An ADF file is composed of three major parts

  • the data description – locally referenced by adf://dd
  • the data cubes – locally referenced by adf://dc
  • the data package – locally referenced by adf://dp

2.3.5.1 Data Description Changes

A change in the data description is always described by a set of removed statements and a set of added statements. Assuming a resource ex:example has its title changed from "old title" to "new title", then within the data description the old statement


	  ex:example dct:title "old title" .
	  
will be replaced with the new statement

	  ex:example dct:title "new title" .
	  

In order to describe this change with a changeset, two named graphs are created: one that contains all removed statements (<removal-graph>), and another containing the added statements (<addition-graph>). The changed data description is created from the original one by the following set operation:


	  <dd-new> = (<dd-old> − <removal-graph>) ∪ <addition-graph>
	  
=
This set operation can be applied in reverse to recreate the old data description from the current one.
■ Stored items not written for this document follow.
theorem reportCheck_fails {u : Setup} (hroles : rolesLegal u) {n : Fin 7}
    (hn : u.windows[n].role.toNat = 3) (hbad : ¬ reportLegal u.general u.windows[n]) :
    failLowest .reportSize
      (((windowsOf u .report).filter fun x => !reportSizeOk u.general x.1).map (·.2)) =
      some ⟨.reportSize, BitVec.ofNat 8 (n.val + 1)⟩ := by
  have hfails : (!reportSizeOk u.general u.windows[n] &&
      decide (Role.ofCode u.windows[n].role = some .report)) = true := by
    rw [decide_eq_true ((ofCode_eq_some_report _).mpr hn), Bool.and_true, Bool.not_eq_true',
      ← Bool.not_eq_true, reportSizeOk_iff]
    exact hbad
  have hothers (m : Fin 7) (hm : m < n) : (!reportSizeOk u.general u.windows[m] &&
      decide (Role.ofCode u.windows[m].role = some .report)) = false := by
    have hrole : ¬ u.windows[m].role.toNat = 3 := fun h =>
      absurd (hroles.2 n m (Or.inr hn) (BitVec.eq_of_toNat_eq (h.trans hn.symm))) (ne_of_lt hm)
    rw [decide_eq_false (mt (ofCode_eq_some_report _).mp hrole), Bool.and_false]
  rw [reportCheck_eq, find_zipIdx_eq_some u.windows (p := fun e => !reportSizeOk u.general e &&
    decide (Role.ofCode e.role = some .report)) n hfails hothers, Nat.add_comm 1]
  rfl

/-- Settles O18: a command without effects requests its status word, and of the nine checks the first failure
decides. -/
theorem commandWithoutEffects : Obligations.CommandWithoutEffects := by
  refine ⟨fun i d s hi hfree hplaced hroom hrest => ?_, fun entry0 u => ?_⟩
  · intro ends
    have hstatus := hrest.2
    refine ⟨fun hillegal => ?_, fun f hf hwhy => ?_⟩
    · refine exec_command_ends hi hfree hplaced hroom hrest fun t hsetup hmap => ?_
      exact takeCommand_illegal (by rw [hsetup]; exact hstatus)
        ((verdict_congr hsetup hmap _).trans (verdict_illegal hillegal))
    · refine exec_command_ends hi hfree hplaced hroom hrest fun t hsetup hmap => ?_
      exact takeCommand_rejected (by rw [hsetup]; exact hstatus)
        ((verdict_congr hsetup hmap _).trans (verdict_rejected hwhy hf))
  · intro g fails
    simp only [fails, validate, validationChecks, List.findSome?_cons, List.findSome?_nil, id]
    refine ⟨fun n hn hfirst => by rw [windowCheck_fails hn hfirst], fun hwindows => ?_⟩
    rw [windowCheck_none hwindows]
    refine ⟨fun hroles => ?_, fun input hroles hinput => ?_⟩
    · rw [failUnless_eq_some (by rwa [Bool.not_eq_true', badRoleCount_iff])]
      rfl
    have hsize : setupInputSize u = u.windows[input].size.toNat := by
      obtain ⟨⟨n, hn, _, _, hone⟩, _⟩ := hroles
      rw [hone input hinput]
      exact setupInputSize_eq hn hone
    rw [failUnless_eq_none (by rw [Bool.not_eq_true', badRoleCount_iff]; exact hroles)]
    refine ⟨fun i j hij hfirst => by rw [overlapCheck_fails hij hfirst]; rfl, fun hapart => ?_⟩
    rw [overlapCheck_none hapart, hsize]
    refine ⟨fun h => by rw [failUnless_eq_some (by rwa [trackerRangeOk_iff])]; rfl, fun htracker => ?_⟩
    rw [failUnless_eq_none ((trackerRangeOk_iff _).mpr htracker)]
    refine ⟨fun h => by rw [failUnless_eq_some (by rwa [lagRangeOk_iff])]; rfl, fun hlag => ?_⟩
    rw [failUnless_eq_none ((lagRangeOk_iff _ _).mpr hlag)]
    refine ⟨fun v hv hfirst => by rw [voiceCheck_fails hv hfirst]; rfl, fun hvoices => ?_⟩
    rw [voiceCheck_none hvoices]
    refine ⟨fun hroot => by rw [if_pos hroot]; rfl, fun hroot => ?_⟩
    rw [if_neg (Nat.not_lt.mpr hroot), List.nil_append, failLowest_append]
    refine ⟨fun n hn hfirst => by rw [scaleCheck_fails hn hfirst]; rfl, fun hscales => ?_⟩
    rw [scaleCheck_none hscales]
    refine ⟨fun n hn hbit hfirst => by rw [shapeCheck_fails hn hbit hfirst]; rfl, fun hshapes => ?_⟩
    rw [shapeCheck_none hshapes]
    refine ⟨fun h => by rw [failUnless_eq_some (mt (linkRateOk_iff _).mp h)]; rfl, fun hlink => ?_⟩
    rw [failUnless_eq_none ((linkRateOk_iff _).mpr hlink)]
    refine ⟨fun n hn hbad => by rw [reportCheck_fails hroles hn hbad]; rfl, fun hreports => ?_⟩
    rw [reportCheck_none hreports]
    rfl

end Sys2Proof.Machine
end

section
/-! PROOFS. What a plan of a voice comes to, and what a re-plan of all voices leaves unchanged. -/

namespace Sys2Proof.Machine

/-! ### All voices, all plans -/

/-- A change of all records changes each by its own function. -/
theorem voiceOf_mapVoices (s : State) (f : Fin 4 → VoiceRecord → VoiceRecord) (v : Fin 4) :
    voiceOf (mapVoices s f) v = f v (voiceOf s v) := by
  simp only [mapVoices, List.foldl_cons, List.foldl_nil]
  match v with
  | 0 => simp [voiceOf_setVoice_other]
  | 1 => simp [voiceOf_setVoice_other]
  | 2 => simp [voiceOf_setVoice_other]
  | 3 => simp [voiceOf_setVoice_other]

theorem mapVoices_frame (s : State) (f : Fin 4 → VoiceRecord → VoiceRecord) : mapVoices s f =
    { s with vce := { s.vce with voices := (mapVoices s f).vce.voices } } := rfl

theorem mapPlans_frame (s : State) (f : Fin 4 → VoicePlan → VoicePlan) : mapPlans s f =
    { s with pln := { s.pln with voices := (mapPlans s f).pln.voices } } := rfl

theorem setPlan_planOf (s : State) (v : Fin 4) : setPlan s v (planOf s v) = s := by
  simp [setPlan, planOf]

theorem planOf_congr {s t : State} (h : t.pln = s.pln) (v : Fin 4) : planOf t v = planOf s v := by
  unfold planOf
  rw [h]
<dd-old> = (<dd-new> − <addition-graph>) ∪ <removal-graph>

2.3.5.1.1 Handling of blank nodes in audit record

In general the above method will work only if the resources are not anonymous. Anonymous resources (blank nodes) only have a local identity within a graph, only a URI gives a resource a public identity. Typically serializations of the RDF graph like n3 generate new blank node ids on each output, like _.b1. The consequences for the audit trail are best explained in an example.

What happens if the following statements are added to the data description in Turtle notation?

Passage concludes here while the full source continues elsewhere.